Mother drank arak, which clouded when she infused it with ice water. I would pretend she was drinking milk. There was a jetty on the lake that creaked in the summer heat. Once I stood there in the fall, on the far edge, at dawn, and skimmed flat stones across the water. When the cook and Father had no time for me, and Mother drank away her days, I felt invisible.
I looked at the rock wall that edged the lake and asked myself why I had never seen anyone jump from it.
I grabbed the tall grass and the rock outcroppings and clambered up. From the top I could look at the lake bed and see how the algae swayed. I ran to the end of the rock and farther, into the air. The impact was hard on the leather soles of my shoes, and the cold water roared in my ears. When I came to the surface, it was hard to breathe, but I had enough air left to let out a cry. I saw the waves that my impact on the water had left behind.
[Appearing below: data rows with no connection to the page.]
/-! ## Retune and closing -/

theorem retuneDone_event : Event s (retuneDone x s) := by
  unfold retuneDone
  split
  · rename_i n hs hp
    refine Event.trans (t := modSeq x (fun q => { q with pendingState := none }) (enterState x n s)) ?_
      (writeRetainedNow_event x _)
    by_cases hn : n = .scanning ∨ n = .dwelling
    · refine (enterState_event n ?_ ?_ (by rw [hs]; rfl) (by rw [hs]; decide)).trans
        (modSeq_event' _ rfl rfl rfl rfl rfl rfl ?_ (fun _ h => h) rfl rfl)
      · rcases hn with rfl | rfl <;> rfl
      · rcases hn with rfl | rfl <;> decide
      · intro _ m hm
        cases hm
    · refine ⟨?_, fun h => absurd ((h.at_ x).pending n hp) hn, ?_, ?_⟩
      · exact (enterState_inner x s n fun _ => by
          unfold State.active
          rw [hs]
          rfl).trans (modSeq_inner x _ _ rfl rfl rfl rfl rfl rfl)
      · intro h
        refine h.congr fun y => ?_
        rcases eq_or_other x y with rfl | rfl
        · simp
        · rw [(own_modSeq x _ _).other (other_ne x)]
          simp
      · intro y
        rcases eq_or_other x y with rfl | rfl
        · simp
        · rw [(own_modSeq x _ _).other (other_ne x)]
          simp
  · rename_i n hs hp
    split
    · refine modSeq_event' _ rfl rfl rfl rfl rfl rfl ?_ ?_ rfl rfl
      · intro _ m hm
        cases hm
      · intro hpl _ m hm
        simp only [Option.some.injEq] at hm
        subst hm
        rcases hpl _ hp with h | h <;> rw [h] <;> rfl
    · exact .refl s
  · exact .refl s

theorem setPhase_finishing_live (h : Live s) (hp : (s.st x).seq.phase = some .closing) :
    Live (setPhase x (some .finishing) s) := by
  have o := setPhase_own x s (some .finishing)
  have a := h.at_ x
  have idle : QuenchIdle ((setPhase x (some .finishing) s).st x) := by
    have := a.quench.core.closed (.inl hp)
    unfold QuenchIdle at *
    simpa using this
  have tail : (s.st x).seq.state = .tail := a.quench.phaseTail (by rw [hp]; simp)
  refine h.change (x := x) (o.other (other_ne x)) ⟨⟨quenchIdle_core idle, fun _ => idle, ?_, ?_⟩, ?_, ?_, ?_⟩
    (h.supply.fall o.params (o.other (other_ne x)) (by simp))
  · intro _
    simpa using tail
  · intro _
    simpa using tail
  · have := a.pending
    unfold PendingLaw at *
    simpa using this
  · have := a.held
    unfold HeldLaw at *
    simpa using this
  · have := a.check
    unfold CheckLaw at *
    simpa using this

/-- The scheduler's report that the quench is closed. -/
theorem quenchClosed_event : Event s (quenchClosed x s) := by
  unfold quenchClosed
  split
  · rename_i hs
    have l := requestProgram_lined x s .finish
    have k : Live s → Live (requestProgram x .finish s) := fun h =>
      l.own.live h ⟨l.par, by rw [l.qsc], by rw [l.qsc], by rw [l.qsc], by rw [l.qsc], l.sar,
        by rw [l.seq], by rw [l.seq], by rw [l.seq], by rw [l.seq]⟩
    have hseq : ∀ y, ((requestProgram x .finish s).st y).seq = (s.st y).seq := by
      intro y
      rcases eq_or_other x y with rfl | rfl
      · exact l.seq
      · rw [l.own.other (other_ne x)]
    refine ⟨(((l.inner.trans (setPhase_inner x _ _)).trans (writeRetainedNow_inner x _)).trans
      (deliverEnd_inner x _)), fun h => ?_, fun h => ?_, fun y => ?_⟩
    · refine deliverEnd_live x _ ((writeRetainedNow_event x _).live ?_)
      exact setPhase_finishing_live (k h) (by rw [hseq]; exact hs.2)
    · refine deliverEnd_tidy x _ fun y hy => ?_
      simp only [writeRetainedNow_st, setPhase_seq_handling, hseq] at hy
      simp only [writeRetainedNow_st, setPhase_seq_haltWaiting, hseq]
      refine ⟨(h y hy).1, fun hne => ?_⟩
      simp only [setPhase_eng]
      rw [l.own.other hne]
      exact (h y hy).2
    · rw [deliverEnd_handling_all]
      simp [hseq]
  · exact .refl s

theorem answerClosing_event : Event s (answerClosing x s) := by
  unfold answerClosing
  split
  · exact (modQsc_event x s _ rfl rfl rfl rfl).trans quenchClosed_event
  · exact .refl s

end

end Sys2Proof.Machine
end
With dripping pant legs, I stepped onto the kitchen tiles. The cook was kneading dough and asked whose idea it had been. I didn’t know what to say. Falling is something you can only do alone, I thought. I leaned against the warm oven. The cook rapped her hand, dusty with flour, on the tiles. She gave me a washcloth.
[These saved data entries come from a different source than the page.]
-- ==== Sys2Proof/Laws/Service.lean ====
section
/-! SUPPORT. The service requests: what an answer leaves alone and the laws it keeps. -/

namespace Sys2Proof.Machine

section

variable {s t : State} {r : Prop}

/-! ## What an answer keeps -/

/-- The two protection flags of a directory entry (R4). -/
def protections (e : DirEntry) : Bool × Bool := (e.writeProtected, e.readProtected)

/-- What an answered request keeps; a held first-condition record too when `r` holds. -/
structure Asked (r : Prop) (s t : State) : Prop where
  pending : t.pending = s.pending
  vdd : t.vdd = s.vdd
  seq : ∀ y, (t.st y).seq = (s.st y).seq
  profiles : t.store.profiles = s.store.profiles
  marks : ∀ n, protections (t.store.directory.get n) = protections (s.store.directory.get n)
  entries : InUseLaw s → ∀ y p, s.active y = true → (s.st y).seq.profile = some p →
    t.store.directory.get p.number = s.store.directory.get p.number
  first : r → FirstKept s t
  inUse : InUseLaw s → InUseLaw t
  protect : ProtectLaw s → ProtectLaw t
  cond : CondLaw s → CondLaw t
  severity : SeverityLaw s → SeverityLaw t
  map : MapLaw s → MapLaw t
  power : (∀ y, PowerLaw (s.st y)) → ∀ y, PowerLaw (t.st y)
  travel : (∀ y, TravelLaw (s.st y)) → ∀ y, TravelLaw (t.st y)
  live : Live s → Live t
  rest : Rest s → Rest t

theorem Asked.refl (r : Prop) (s : State) : Asked r s s :=
  ⟨rfl, rfl, fun _ => rfl, rfl, fun _ => rfl, fun _ _ _ _ _ => rfl, fun _ _ h => h, id, id, id, id, id, id,
    id, id, id⟩

theorem Asked.active (h : Asked r s t) (y : StationId) : t.active y = s.active y := by
  unfold State.active
  rw [h.seq]

theorem Asked.trans {u : State} (h : Asked r s t) (k : Asked r t u) : Asked r s u where
  pending := k.pending.trans h.pending
  vdd := k.vdd.trans h.vdd
  seq y := (k.seq y).trans (h.seq y)
  profiles := k.profiles.trans h.profiles
  marks n := (k.marks n).trans (h.marks n)
  entries i y p a b :=
    (k.entries (h.inUse i) y p (by rw [h.active]; exact a) (by rw [h.seq]; exact b)).trans
      (h.entries i y p a b)
  first a q b := k.first a q (h.first a q b)
  inUse := k.inUse ∘ h.inUse
  protect := k.protect ∘ h.protect
  cond := k.cond ∘ h.cond
  severity := k.severity ∘ h.severity
  map := k.map ∘ h.map
  power := k.power ∘ h.power
  travel := k.travel ∘ h.travel
  live := k.live ∘ h.live
  rest := k.rest ∘ h.rest

theorem Asked.index (h : Asked r s t) : IndexRises s t := fun y i hi =>
  ⟨i, by rw [h.seq]; exact hi, Nat.le_refl i⟩

theorem st_congr {y : StationId} (h : t.stations = s.stations) : t.st y = s.st y := by
  unfold State.st
  rw [h]

theorem inUse_congr (h : t.stations = s.stations) (k : t.store = s.store) (i : InUseLaw s) : InUseLaw t := by
  intro y hy
  unfold State.active at hy
  rw [st_congr h] at hy ⊢
  rw [k]
  exact i y hy

/-- The stations and the store stay. -/
theorem Asked.of (pending : t.pending = s.pending) (vdd : t.vdd = s.vdd) (params : t.params = s.params)
    (stations : t.stations = s.stations) (store : t.store = s.store)
    (first : r → FirstKept s t) (cond : CondLaw s → CondLaw t) (severity : SeverityLaw s → SeverityLaw t)
    (map : MapLaw s → MapLaw t) : Asked r s t where
  pending := pending
  vdd := vdd
  seq y := by rw [st_congr stations]
  profiles := by rw [store]
  marks n := by rw [store]
  entries _ _ _ _ _ := by rw [store]
  first := first
  inUse := inUse_congr stations store
  protect := by
    unfold ProtectLaw
    rw [store]
    exact id
  cond := cond
  severity := severity
  map := map
  power h y := by rw [st_congr stations]; exact h y
  travel h y := by rw [st_congr stations]; exact h y
  live h := h.alike params fun y => by rw [st_congr stations]; exact .refl _
  rest h y := by rw [st_congr stations]; exact h y

/-- Only the link unit changes. -/
theorem asked_link (f : Link → Link) (map : MapLaw s → MapLaw (modLink f s)) : Asked r s (modLink f s) :=
  .of rfl rfl rfl rfl rfl (fun _ _ h => h) id id map

/-- Only the link unit changes, and the slot map stays. -/
theorem asked_unmapped (f : Link → Link) (map : (f s.link).map = s.link.map) : Asked r s (modLink f s) :=
  asked_link f (by
    unfold MapLaw
    show _ → ∀ i j e g, mapEntry (f s.link).map i = some e → mapEntry (f s.link).map j = some g → _
    rw [map]
    exact id)

theorem asked_bump : Asked r s (bump s) :=
  .of rfl rfl rfl rfl rfl (fun _ _ h => h) id id id

/-- Only the condition unit changes. -/
theorem asked_cdu (f : Conditions → Conditions) (first : r → FirstKept s (modCdu f s))
    (cond : CondLaw s → CondLaw (modCdu f s)) (severity : SeverityLaw s → SeverityLaw (modCdu f s)) :
    Asked r s (modCdu f s) :=
  .of rfl rfl rfl rfl rfl first cond severity id

/-- Only the store changes. -/
theorem asked_store (f : Store → Store) (profiles : (f s.store).profiles = s.store.profiles)
    (marks : ∀ n, protections ((f s.store).directory.get n) = protections (s.store.directory.get n))
    (entries : InUseLaw s → ∀ y p, s.active y = true → (s.st y).seq.profile = some p →
      (f s.store).directory.get p.number = s.store.directory.get p.number)
    (inUse : InUseLaw s → InUseLaw (modStore f s)) (protect : ProtectLaw s → ProtectLaw (modStore f s)) :
    Asked r s (modStore f s) :=
  ⟨rfl, rfl, fun _ => rfl, profiles, marks, entries, fun _ _ h => h, inUse, protect, id, id, id, id, id,
    fun h => h.alike rfl fun _ => .refl _, id⟩

/-- Only staging changes. -/
theorem asked_staging (g : Option Staging) :
    Asked r s (modStore (fun t => { t with staging := g }) s) :=
  asked_store _ rfl (fun _ => rfl) (fun _ _ _ _ _ => rfl) id id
Father had them call for me that night. When he was home, he mostly sat in his library. He liked to read for hours on end: Russian novels, Eastern philosophy, haikus. I knew that Father and Mother did not love each other.
Between my fingers I twirled a flowering reed I had plucked from the riverbank.
“The priests say you jumped,” said Father.
I nodded.
“Why?” he asked.
I kept silent.
“Do you know that silence is sometimes worse than lies?” he asked.
He sat me on the armrest of his reading chair.
We listened to the ticking of the clock.
“It felt good, Papa. Why does it feel so good to fall, Papa?”
He thought about it for a long time. Softly he began to hum a melody. After a couple minutes he came to a conclusion. “Because we are stupid creatures,” he said.
We both were silent together. He shook his head. His hands were heavy on my shoulders, and he smelled of his books.
“What’s wrong, boy? I recognize that look.”
“Is Mother all right?”
He took a deep breath. “She . . .” he said. He grimaced. “Your mother . . . everything is fine, be kind to her.”
I understood what he meant and that it would be easier to keep silent. Keeping silent was my way of crying.
“We can handle it,” Father said, laying a hand on my neck.
I nodded. He looked at me. I knew I would jump again if I had the chance.